/-! ## Branches -/

/-- Settles O27: the condition always holds. -/
theorem branchAlwaysCompletes : Obligations.BranchAlwaysCompletes := by
  unfold Obligations.BranchAlwaysCompletes
  intro ctl tgt a b s ha hb
  obtain ⟨va, vb, hva, hvb, hcompletes⟩ := branchForm_completes ha hb ctl tgt
  refine ⟨va, vb, hva, hvb, fun p hp hop => ?_⟩
  have hform : p.2 = .ofBranch p.1 .always ctl tgt a b := by
    revert p
    simp [Instr.ofBranch]
  rw [hform]
  exact hcompletes p.1 .always hop

/-- Settles O28: the condition is that of ZERO_RULE. -/
theorem branchZeroCompletes : Obligations.BranchZeroCompletes := by
  unfold Obligations.BranchZeroCompletes
  intro ctl tgt a b s hz ha hb
  exact branch_list_completes (ty := .zero) ha hb (fun r => r.x = 0 ∧ r.y = 0 ∧ r.z = 0) (zeroCondition_allLanes hz)
    (by simp [Instr.ofBranch])

/-- Settles O29: the condition is the opposite of ZERO_RULE's. -/
theorem branchNotZeroCompletes : Obligations.BranchNotZeroCompletes := by
  unfold Obligations.BranchNotZeroCompletes
  intro ctl tgt a b s hz ha hb
  refine branch_list_completes (ty := .notZero) ha hb (fun r => ¬ (r.x = 0 ∧ r.y = 0 ∧ r.z = 0)) (fun r => ?_)
    (by simp [Instr.ofBranch])
  rw [← zeroCondition_allLanes hz]
  simp [branchTaken, branchCondition]

/-- Settles O30: the condition is that of SIGN_RULE. -/
theorem branchSignCompletes : Obligations.BranchSignCompletes := by
  unfold Obligations.BranchSignCompletes
  intro ctl tgt a b s hs ha hb
  refine branch_list_completes (ty := .sign) ha hb (fun r => r.x.getLsbD (s.cfg.width - 1) = true) (fun r => ?_)
    (by simp [Instr.ofBranch])
  rw [← signCondition_laneX hs]
  simp [branchTaken, branchCondition]

/-- Settles O31: the condition is the opposite of SIGN_RULE's. -/
theorem branchNotSignCompletes : Obligations.BranchNotSignCompletes := by
  unfold Obligations.BranchNotSignCompletes
  intro ctl tgt a b s hs ha hb
  refine branch_list_completes (ty := .notSign) ha hb (fun r => r.x.getLsbD (s.cfg.width - 1) = false) (fun r => ?_)
    (by simp [Instr.ofBranch])
  rw [← signCondition_laneX hs]
  simp [branchTaken, branchCondition]

/-- Settles O32: one of the two conditions. -/
theorem branchZeroOrSignCompletes : Obligations.BranchZeroOrSignCompletes := by
  unfold Obligations.BranchZeroOrSignCompletes
  intro ctl tgt a b s hz hs ha hb
  refine branch_list_completes (ty := .zeroOrSign) ha hb
    (fun r => (r.x = 0 ∧ r.y = 0 ∧ r.z = 0) ∨ r.x.getLsbD (s.cfg.width - 1) = true) (fun r => ?_) (by simp [Instr.ofBranch])
  rw [← signCondition_laneX hs, ← zeroCondition_allLanes hz]
  simp [branchTaken, branchCondition]

/-- Settles O33: the condition of ZERO_RULE or the opposite of SIGN_RULE's. -/
theorem branchZeroOrNotSignCompletes : Obligations.BranchZeroOrNotSignCompletes := by
  unfold Obligations.BranchZeroOrNotSignCompletes
  intro ctl tgt a b s hz hs ha hb
  refine branch_list_completes (ty := .zeroOrNotSign) ha hb
    (fun r => (r.x = 0 ∧ r.y = 0 ∧ r.z = 0) ∨ r.x.getLsbD (s.cfg.width - 1) = false) (fun r => ?_) (by simp [Instr.ofBranch])
  rw [← signCondition_laneX hs, ← zeroCondition_allLanes hz]
  simp [branchTaken, branchCondition]

/-- Settles O40: a result with ZERO has SIGN 0, so ZERO or NOT_SIGN is NOT_SIGN. -/
theorem zeroOrNotSignIsNotSignByDefault : Obligations.ZeroOrNotSignIsNotSignByDefault := by
  unfold Obligations.ZeroOrNotSignIsNotSignByDefault
  intro op ctl tgt a b s hz hs
  rw [exec_ofBranch, exec_ofBranch]
  refine branchForm_congr (fun r => ?_) ..
  cases hzero : zeroCondition s.cfg r with
  | false => simp [branchTaken, branchCondition, hzero]
  | true => simp [branchTaken, branchCondition, hzero, sign_false_of_zero hz hs hzero]

/-- Settles O56: the two conditions are those of the configured rules, and each branch type combines them. -/
theorem everyZeroAndSignRuleDecidesTheBranches : Obligations.EveryZeroAndSignRuleDecidesTheBranches := by
  unfold Obligations.EveryZeroAndSignRuleDecidesTheBranches
  intro op ctl tgt a b s ha hb hop
  obtain ⟨va, vb, hva, hvb, hcompletes⟩ := branchForm_completes ha hb ctl tgt
  refine ⟨va, vb, hva, hvb, fun Z S ⟨hzAll, hzX, hzSupplied, hsX, hsAny, hsEvery, hsSupplied⟩ row hrow => ?_⟩
  have hZ : zeroCondition s.cfg (aluResult op ctl.scop s va vb) = Z := by
    cases hrule : s.cfg.zeroRule with
    | allLanes => exact Bool.eq_iff_iff.2 ((zeroCondition_allLanes hrule _).trans (hzAll hrule).symm)
    | laneX => exact Bool.eq_iff_iff.2 ((zeroCondition_laneX hrule _).trans (hzX hrule).symm)
    | supplied => exact (zeroCondition_supplied hrule _).trans (hzSupplied hrule).symm
  have hS : signCondition s.cfg (aluResult op ctl.scop s va vb) = S := by
    cases hrule : s.cfg.signRule with
    | laneX => exact (signCondition_laneX hrule _).trans (hsX hrule).symm
    | anyLane => exact (signCondition_anyLane hrule _).trans (hsAny hrule).symm
    | everyLane => exact (signCondition_everyLane hrule _).trans (hsEvery hrule).symm
    | supplied => exact (signCondition_supplied hrule _).trans (hsSupplied hrule).symm
  have hrowCondition : row.2 = branchCondition row.1 Z S := by
    revert row
    simp [branchCondition]
  obtain ⟨t, ht, hregs, hadv, hpc⟩ := hcompletes op row.1 hop
  rw [branchTaken, hZ, hS, ← hrowCondition] at hpc
  exact ⟨t, ht, hregs, hpc ▸ hadv⟩

/-! ## Idioms of Table 2 -/

/-- Settles O34: the sum with the negated source is the difference, and the write reaches every channel. -/
theorem subtractIdiom : Obligations.SubtractIdiom := by
  unfold Obligations.SubtractIdiom
  intro eof i j k di dj dk s u v hhazards hu hv hd
  obtain ⟨va, vb, hva, hvb, hsum⟩ := sum_with_negated_source hhazards hu hv
  obtain ⟨t, ht, hwrites, -⟩ := rForm_completes (d := ⟨i, di, ⟨true, true, true⟩⟩) ⟨eof, 0⟩ hva hvb
    (aluRefusal_of_ne_logic (op := .add) (by decide) s) (fun _ => hd)
  refine ⟨t, ht, fun c => ?_⟩
  have ⟨hlength, _⟩ := hwrites
  have hchannel := channel_of_writes (c := c) hwrites (by cases c <;> rfl) (hlength ▸ hd)
  exact hchannel.trans (by rw [hsum])

/-- Settles O35: the difference is 0 in every lane exactly when the registers are equal. -/
theorem compareAndBranchIdiom : Obligations.CompareAndBranchIdiom := by
  unfold Obligations.CompareAndBranchIdiom
  intro eof tgt j k dj dk s u v hz hhazards hu hv
  obtain ⟨va, vb, hva, hvb, hcompletes⟩ := branchForm_completes (s := s) (a := ⟨j, dj, ⟨false, false, false⟩, ⟨.x, .y, .z⟩⟩)
    (b := ⟨k, dk, ⟨true, true, true⟩, ⟨.x, .y, .z⟩⟩) (readable_of_channel (hu .x)) (readable_of_channel (hv .x)) ⟨eof, 0⟩ tgt
  obtain ⟨va', vb', hva', hvb', hsum⟩ := sum_with_negated_source hhazards hu hv
  obtain rfl := Option.some.inj (hva.symm.trans hva')
  obtain rfl := Option.some.inj (hvb.symm.trans hvb')
  obtain ⟨t, ht, hregs, -, hpc⟩ := hcompletes .add .notZero (by simp)
  have hzero : zeroCondition s.cfg (aluResult .add 0 s va vb) = decide (u = v) :=
    Bool.eq_iff_iff.2 ((zeroCondition_of_differences hz hsum).trans (decide_eq_true_iff).symm)
  refine ⟨t, ht, hpc.trans ?_, hregs⟩
  rw [branchTaken, hzero]
  by_cases h : u = v <;> simp [branchCondition, h]

end Sys2Proof.Proofs
end
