-- ==== Sys2Proof/Machine/State.lean ====
section
/-! DEFINITION. The state of the part, block by block, as plain data, and its value after a power-on reset. -/

namespace Sys2Proof.Machine

/-! ## Terminals and Time Base (chapter 1) -/

/-- The terminals the part reads, and what it has sent on the trackside line. None of this is cleared by a
reset: it lies outside the part. -/
structure Pins where
  /-- RESETN is asserted (low). -/
  resetnLow : Bool
  /-- Strap pin RATE1 is high (R178). -/
  rate1 : Bool
  /-- Strap pin RATE0 is high (R178). -/
  rate0 : Bool
  /-- Levels of RC0 to RC7, true for high (R149). -/
  rc : Vector Bool 8
  /-- The model's own: the frames sent on the trackside line, oldest first. -/
  lineSent : List (List Byte)
  deriving DecidableEq, Repr, Inhabited

/-- Modes of the Time Base (section 1.2). -/
inductive Mode where
  | off
  | settling
  | running
  | holdover
  deriving DecidableEq, Repr, Inhabited

/-- Reset kinds (section 1.3), in the order of their codes. -/
inductive ResetKind where
  | powerOn
  | resetLine
  | restart
  deriving DecidableEq, Repr, Inhabited

/-- The Time Base (chapter 1, state table). Times are rack times in ticks. -/
structure TimeBase where
  mode : Mode
  rackTime : Nat
  settlingCount : Nat
  /-- Oscillator ticks since the supply dipped in SETTLING (R5). -/
  settlingDip : Option Nat
  resetKind : ResetKind
  heldReset : Bool
  holdoverEntry : Option Nat
  waitingMark : Option Nat
  /-- The mark schedule: the next mark instant not yet given (R8, R9, R12). -/
  markNext : Nat
  timeLimitWatch : Option Nat
  sessionEndWatch : Option Nat
  deriving DecidableEq, Repr, Inhabited

/-! ## Line Controller (chapter 2) -/

/-- A station descriptor (section 2.2). -/
structure Descriptor where
  enabled : Bool
  loop0 : Option Nat
  loop1 : Option Nat
  delay : Nat
  burst : Nat
  priority : Nat
  urgent : Nat
  deriving DecidableEq, Repr, Inhabited

/-- Runtime states of a station (section 2.3), in the order of their codes. -/
inductive StationState where
  | absent
  | disabled
  | silent
  | suspect
  | active
  deriving DecidableEq, Repr, Inhabited

/-- One address of the station table: descriptor (none while ABSENT) and runtime state. -/
structure Station where
  state : StationState
  desc : Option Descriptor
  misses : Nat
  /-- The accepted serial (R28). -/
  serial : Option Nat
  coverage : Option Nat
  backlog : Nat
  freeRun : Bool
  fault0 : Bool
  fault1 : Bool
  deriving DecidableEq, Repr, Inhabited

/-- A frame in reception on a link: its bytes so far, the sync byte first, and the rack time of the last of them
(R24, R180). -/
structure FrameIn where
  bytes : List Byte
  lastAt : Nat
  deriving DecidableEq, Repr, Inhabited

/-- The poll exchange outstanding (section 2.5). -/
structure Exchange where
  station : Nat
  /-- The burst limit the POLL carried (R25). -/
  burst : Nat
  sentAt : Nat
  /-- The reply timeout in force when the POLL was sent (R23). -/
  timeout : Nat
  /-- The answer in reception, once its first byte has come (R24). -/
  reception : Option FrameIn
  deriving DecidableEq, Repr, Inhabited

/-- A line-quiet wait (R26): when it began, and the time its 10-tick count last started. -/
structure QuietWait where
  began : Nat
  last : Nat
  deriving DecidableEq, Repr, Inhabited

/-- The Line Controller (chapter 2). -/
structure LineController where
  /-- Stations 1 to 16, at index address − 1. -/
  stations : Vector Station 16
  /-- The ring pointer; none is the value start (R20). -/
  pointer : Option Nat
  streak : Nat
  replyTimeout : Nat
  exchange : Option Exchange
  wait : Option QuietWait
  /-- A wait is to begin again at the return from a holdover (R37). -/
  waitOwed : Bool
  /-- A poll selection of R22 is still to be made. -/
  selectionDue : Bool
  deriving DecidableEq, Repr, Inhabited

/-! ## Passing Assembler (chapter 3) -/

/-- Kind of an entry of the open-passing set (section 3.1). -/
inductive EntryKind where
  | openPassing
  | dwell
  deriving DecidableEq, Repr, Inhabited

/-- Stamp and strength of one hit. -/
structure HitMark where
  stamp : Nat
  strength : Nat
  deriving DecidableEq, Repr, Inhabited

/-- An entry of the open-passing set (section 3.1). -/
structure Entry where
  kind : EntryKind
  loop : Nat
  code : Nat
  station : Nat
  first : Nat
  last : HitMark
  hits : Nat
  peak : HitMark
  prior : Option HitMark
  next : Option HitMark
  unsync : Bool
  deriving DecidableEq, Repr, Inhabited

/-- A hit as delivered to the Passing Assembler (R29). -/
structure Hit where
  station : Nat
  input : Nat
  loop : Option Nat
  code : Nat
  strength : Nat
  stamp : Nat
  unsync : Bool
  deriving DecidableEq, Repr, Inhabited

/-- The Passing Assembler (chapter 3). -/
structure Assembler where
  entries : List Entry
  /-- The quiet interval Q. -/
  quiet : Nat
  /-- The maximum passing duration M. -/
  maxDuration : Nat
  deriving DecidableEq, Repr, Inhabited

○ ○ ○

__WHAT THE TASK ASKS__. Beginning at the line with "every channel. -/" and stopping after the line with "obtain ⟨va, vb, hva, hvb, hsum⟩", please write out every line of the data above exactly and nothing else.

__EXERCISE SOLUTION__.
/-- Settles O34: the sum with the negated source is the difference, and the write reaches every channel. -/
theorem subtractIdiom : Obligations.SubtractIdiom := by
  unfold Obligations.SubtractIdiom
  intro eof i j k di dj dk s u v hhazards hu hv hd
  obtain ⟨va, vb, hva, hvb, hsum⟩ := sum_with_negated_source hhazards hu hv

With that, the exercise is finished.